The task
From the data that follows, print exactly the lines starting at the one containing "let s1 := clearMarks s" and ending at the one containing "let s4 := keeperStart s3"; include both of them and nothing more.

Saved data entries
-=-=-

-- ==== Sys2Proof/Machine/Reset.lean ====
section
/-! DEFINITION. Resets (R416, R451, R481, R496, R497): warm and cold, the reset of one engine, entering RMA, and the pins and JTAG port
that go with them (R436, R493 to R502). -/

namespace Sys2Proof.Machine

/-! ### What a reset keeps -/

/-- R481: a stored word lies in the cold domain. -/
def coldWord (a : Nat) : Bool :=
  match pageAt a with
  | none => false
  | some p =>
    match regFind (regsOf (pageKind p).1) (a % 0x1000) with
    | some (d, _, _) => d.cold
    | none => false

/-- R481: a warm reset returns the registers of the warm domain to their reset values. -/
def warmRegs (t : Tbl Nat) : Tbl Nat := t.filter fun e => coldWord e.1

/-- R482: the pages whose rails go off lose their warm registers. -/
def railRegs (t : Tbl Nat) : Tbl Nat :=
  t.filter fun e => coldWord e.1 || match pageAt e.1 with
    | some p => servedOff (pageKind p).1
    | none => false

/-- R481: a cold reset keeps of the registers only the Dark map. -/
def coldRegs (t : Tbl Nat) : Tbl Nat := t.filter fun e => decide (darkReg 0 ≤ e.1) && decide (e.1 < darkReg 16)

/-- R392: every PENDING slot becomes INCOMPLETE. -/
def dropPending (s : State) : State :=
  (List.range 256).foldl (fun t i => if slotState t i = 1 then putSlotState i 3 t else t) s

/-- R392, R416: the records held back, and the job in force, take slots that are INCOMPLETE. -/
def spoilSlots (s : State) : State :=
  let s1 := s.jobs.deferred.foldl (fun t e => (storeRecord e.1.jobId e.2 t).2) s
  let s2 := match s.jobs.active with
    | some a => if inJob s then (storeRecord (jId a.job.record) [] s1).2 else s1
    | none => s1
  dropPending s2

/-- R416: banks and Moorings after a warm reset. -/
def warmBank (k : Bank) : Bank :=
  if k.st = .loaded || k.st = .stale then { k with st := .stale, installed := false }
  else bankReset

def warmMoor (m : Mooring) : Mooring :=
  if m.st = .filling || m.st = .verifying then moorReset else m

/-- R314, R321: every link goes to DOWN; the cable stays. With bad straps every link stays fenced (R246). -/
def linksDown (posOk : Bool) (t : Tbl Link) : Tbl Link :=
  tmap (fun _ k => { linkReset with cable := k.cable, st := if posOk then .down else .fenced }) t

/-- What both resets make of the Stations, the engines and the fabric; SRAM is lost (R458). -/
def blankChip (s : State) : State :=
  let s1 := resetUnits
    { s with
      sram := [], istore := [], sramEcc := [], istoreBad := [], engs := [], chipFlags := [], hostMask := 0, sb := []
      run := runReset, ck0 := none, ck1 := none, recov := recovReset, led := ledReset }
  noPart { s1 with
    fab := { s1.fab with
      links := linksDown s1.fab.posOk s1.fab.links, outbox := [], msgid := 0, ports := [], time := timeReset, go := none, fork := none, forkLinks := [], bulk := []
      bulkDone := [], leading := none, pairLink := none, comparing := false, leadOwn := [], leadTheirs := [], leadLaunch := none } }

/-- R463, R467: the power controller after a reset: what the feeds and sensors show stays, the trip stays known to POWER_UP. -/
def warmPwr (p : Pwr) : Pwr :=
  { pwrReset with mvA := p.mvA, mvB := p.mvB, onB := p.onB, single := p.single, tj := p.tj, td := p.td, hot := p.hot, trip := p.trip
                  brownout := p.brownout }

/-- R430: the Watch restarts at 0 (TIM_WATCH, warm reset), and the nonce's time is counted on from there. -/
def shiftNonce (w : Nat) (c : Sec) : Sec := { c with nonce := c.nonce.map fun n => (n.1, n.2 - w) }

/-- R416, R451, R481: a warm reset. -/
def warmReset (s : State) : State :=
  let s1 := releaseFog (spoilSlots s)
  let s2 := blankChip { s1 with regs := warmRegs s1.regs, latched := [], staged := [] }
  let s3 := { s2 with
    life := .keep, watch := 0, banks := tmap (fun _ k => warmBank k) s2.banks, moorings := tmap (fun _ m => warmMoor m) s2.moorings
    jobs := jobsReset
    kpr := { s2.kpr with
      sec := shiftNonce s.watch s2.kpr.sec, pwr := warmPwr s2.kpr.pwr, clk := [], dram := [], pauseUntil := 0 } }
  if s.kpr.upd.rec_ != .idle then keeperStart s3
  else putUpd { updReset with oldFormat := s.kpr.upd.oldFormat, newFormat := s.kpr.upd.oldFormat } s3

/-- R416, R418: RESET_WARM; its completion is posted after the reset. -/
def cmdResetWarm : CmdBody := fun o _ s => cmdDone o 0 [] (warmReset s)

/-- R410, R416: the RESET_WARM command. -/
def execResetWarm (c : CmdRec) (s : State) : Res := .next (adminRun c 0 [] (fun _ => true) cmdResetWarm s)

/-- The module has power. -/
def powered (s : State) : Bool := s.life != .off

/-- R395: a Function Level Reset or hot reset. -/
def execFunctionLevelReset (s : State) : Res := .next (if powered s then warmReset s else s)

def putPins (p : Pins) (s : State) : State := { s with kpr := { s.kpr with pins := p } }

/-- R496: PERST_N or WARM_RST_N has been low for 100 µs: a warm reset, in which the module stays while a pin is low. The PCI Express
link leaves its trained state. -/
def pinReset (perst : Bool) (s : State) : State :=
  let s1 := if s.kpr.pins.perst || s.kpr.pins.warm then s else warmReset s
  let p := s1.kpr.pins
  putPins { p with perst := p.perst || perst, warm := p.warm || !perst, pciRate := 0, pciWidth := 0 } s1

/-- R496: WARM_RESET_PIN. -/
def execWarmResetPin (perst : Bool) (s : State) : Res := .next (if powered s then pinReset perst s else s)

/-- R396, R496: a pin returns high; with neither low the PCI Express link retrains at 64 GT/s and x8, and the host's enumeration sizes
BAR2, 1 GiB × 2^bar2 (DESIGN CHOICE, assumption 14). -/
def pinRelease (perst : Bool) (bar2 : Fin 9) (s : State) : State :=
  let p := s.kpr.pins
  let q := { p with perst := p.perst && !perst, warm := p.warm && perst }
  putPins (if q.perst || q.warm then q else { q with pciRate := 4, pciWidth := 8, bar2Log2 := 30 + bar2.val }) s

/-- R496: RESET_RELEASE. -/
def execResetRelease (pin : PinRelease) (s : State) : Res :=
  .next (if if pin.perst then s.kpr.pins.perst else s.kpr.pins.warm then pinRelease pin.perst pin.bar2 s else s)

/-! ### Power applied -/

/-- R439: a DARK_CLEAR scope clears the fault marks at a cold reset. -/
def clearMarks (s : State) : State :=
  if bitAt s.kpr.sec.debugOpen 3 then
    (List.range 16).foldl (fun t n => regPut (darkReg n) (setBits (darkWord t n) 30 16 0) t) s
  else s

/-- R245, R246: the straps are sampled; invalid ones raise 0x3002 and fence every link. -/
def sampleStraps (x : Straps) (s : State) : State :=
  let pos := [x.d0.val, x.d1.val, x.d2.val, x.d3.val]
  let ok := strapsOk pos x.par
  let s1 := noPart { s with fab := { s.fab with pos := pos, posOk := ok } }
  if ok then s1
  else report 0x3002 pgKpr ((List.range 96).foldl (fun t l => putLink l { linkOf t l with st := .fenced } t) s1)

/-- R416, R422, R456, R481: a cold reset: fuses, flash, the owner record and the fault marks of the Dark map stay. -/
def coldReset (x : Straps) (s : State) : State :=
  let s1 := clearMarks s
  let s2 := blankChip { s1 with regs := coldRegs s1.regs, latched := [], staged := [], symCount := [], dramEcc := [], dram := [], banks := [], moorings := [] }
  let s3 := sampleStraps x
    { s2 with
      life := .keep, watch := 0, jobs := jobsReset
      kpr := { s2.kpr with
        sec := { s2.kpr.sec with nonce := none, debugOpen := 0 }
        pwr := { pwrReset with brownout := s2.kpr.pwr.brownout }, clk := [], dram := []
        pins := { s2.kpr.pins with pciRate := 4, pciWidth := 8, bar2Log2 := 38, tap := 0 }, pauseUntil := 0, forwarded := x.clockMode } }
  let s4 := keeperStart s3
  if s4.kpr.pwr.brownout then
    raise 0x7030 pgPwr 6 0x7030 0 0 { s4 with kpr := { s4.kpr with pwr := { s4.kpr.pwr with brownout := false } } }
  else s4

/-- R481: power is applied: OFF to KEEP. -/
def execPowerApplied (straps : Straps) (s : State) : Res := .next (if s.life = .off then coldReset straps s else s)

/-! ### Engine reset -/

/-- R481: the engine's scoreboard registrations go. -/
def dropRegs (l : Latched) (s : State) : State := l.sb.foldl (fun t r => sbDone r t) s

/-- R481: the engine's own state. -/
def clearEng (e : Engine) : Engine :=
  { engReset with present := e.present, pushed := e.pushed, p := e.p, s := e.s }

/-- R481: the accumulator set of a Lantern. -/
def clearLan (st p : Nat) (s : State) : State := putLan st p { lanOf s st p with set := none } s

/-- R481: the kernel state of a Wick pair. -/
def clearWick (st p : Nat) (s : State) : State :=
  putWick st p { wickOf s st p with inKernel := false, stalled := none, verified := [], dirty := [] } s

/-- The accumulator set, kernel state or Port buffers of the unit behind an engine. -/
def clearUnit (g : Eng) (s : State) : State :=
  if engClass g.e = 0 then
    match lanPhys s g.st g.e with
    | some p => clearLan g.st p s
    | none => s
  else if engClass g.e = 1 then
    match wickPhys s g.st (g.e - 4) with
    | some p => clearWick g.st p s
    | none => s
  else if engClass g.e = 3 then putPort g.st portReset s
  else s

/-- R481: ENGINE_RESET of a unit that no stream is bound to. -/
def clearFree (u : UnitRef) (s : State) : State :=
  match u with
  | .lantern st p => clearLan st p s
  | .wick st p => clearWick st p s

/-- R481: ENGINE_RESET of one engine. -/
def resetEng (g : Eng) (s : State) : State :=
  let s1 := match (engOf s g).cur with
    | some l => dropRegs l s
    | none => s
  clearUnit g (putEng g (clearEng (engOf s1 g)) s1)

/-- R417: ENGINE_RESET and parameter writes are legal. -/
def engineWriteOk (s : State) : Bool :=
  s.life = .ready || s.life = .loaded || s.life = .draining || (s.life = .faulted && !s.kpr.pwr.railsOff)

/-- The CONTROL register of an engine's page. -/
def engCtlAddr (s : State) (g : Eng) : Nat := pageBase (engPage s g) + 0x10

/-- R77, R481: a write of ENGINE_RESET. -/
def execEngineReset (g : Eng) (s : State) : Res :=
  .next (hostWrite (engPage s g) (engCtlAddr s g)
    (fun t => if engineWriteOk t then resetEng g t else conflict 0x7F (engCtlAddr s g) t) s)

/-! ### RMA -/

/-- R428: entering RMA blows DAYMARK_KILL, and then sets LIFECYCLE to 0b11. -/
def execRmaEntry (s : State) : Res :=
  .next (if powered s then putFuses { s.kpr.fuses with kill := true, lifecycle := max s.kpr.fuses.lifecycle 3 } s else s)

/-! ### JTAG and SMBus -/

/-- R499, R500: the IDCODE; the manufacturer code is Berwamen's, printed on the label, and free here. -/
def idcode (s : State) : Nat :=
  1 + bits Config.manufacturer 10 0 * 2 + (0x5390 + s.kpr.fuses.grade) * 2 ^ 12 + s.kpr.stepping * 2 ^ 28

def setTap (n : Nat) (s : State) : State := putPins { s.kpr.pins with tap := n } s

/-- R436, R499: a boundary-scan instruction acts only in KEEP with scope BSCAN open; else the port shows BYPASS. -/
def bscan (n : Nat) (s : State) : State :=
  if bitAt s.kpr.sec.debugOpen 0 && s.life = .keep then emit (.reply "TDO" [BitVec.ofNat 8 n]) (setTap n s)
  else emit (.reply "TDO" [0]) (setTap 1 s)

/-- R436: a debug access whose scope is shut acts as BYPASS. -/
def closedScope (s : State) : State := emit (.reply "TDO" [0]) (setTap 1 s)

/-- R436, R499: a JTAG TAP operation. An engine halt stops the engine before its next issue, and a state access shows
STN_ENG_STATE (DESIGN CHOICE, assumption 15). What the Keeper cores' debug module does, the spec does not say: refused by name. -/
def execJtagInstruction (op : JtagOp) (s : State) : Res :=
  match op with
  | .idcode => .next (emit (.reply "TDO" (leBytes 4 (idcode s))) (setTap 0 s))
  | .bypass => .next (emit (.reply "TDO" [0]) (setTap 1 s))
  | .sample => .next (bscan 2 s)
  | .preload => .next (bscan 3 s)
  | .extest => .next (bscan 4 s)
  | .engineHalt g => .next (if bitAt s.kpr.sec.debugOpen 1 then putEng g { engOf s g with stopped := true } s else closedScope s)
  | .engineState g =>
    .next (if bitAt s.kpr.sec.debugOpen 1 then emit (.reply "TDO" (leBytes 4 (engState (engOf s g)))) s else closedScope s)
  | .keeper => if bitAt s.kpr.sec.debugOpen 2 then .refused .jtagKeeperAccess else .next (closedScope s)

/-- R499, R502: TRST_N low resets the TAP; an open scope stays open. -/
def execTapReset (s : State) : Res := .next (setTap 0 s)

/-- R495: SMB_ALERT_N is low while FOG_N is driven low here or an enabled PWR event is set. -/
def smbAlert (s : State) : Bool := bitAt (regGet s (pageBase pgRcv + 0x60)) 0 || summaryOn s pgPwr

/-- R495: an Alert Response Address read. -/
def execSmbusAlertResponse (s : State) : Res := .next (if smbAlert s then emit (.reply "SMBus" [0x4D]) s else s)

end Sys2Proof.Machine
end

-=-=-

Result of the task
  let s1 := clearMarks s
  let s2 := blankChip { s1 with regs := coldRegs s1.regs, latched := [], staged := [], symCount := [], dramEcc := [], dram := [], banks := [], moorings := [] }
  let s3 := sampleStraps x
    { s2 with
      life := .keep, watch := 0, jobs := jobsReset
      kpr := { s2.kpr with
        sec := { s2.kpr.sec with nonce := none, debugOpen := 0 }
        pwr := { pwrReset with brownout := s2.kpr.pwr.brownout }, clk := [], dram := []
        pins := { s2.kpr.pins with pciRate := 4, pciWidth := 8, bar2Log2 := 38, tap := 0 }, pauseUntil := 0, forwarded := x.clockMode } }
  let s4 := keeperStart s3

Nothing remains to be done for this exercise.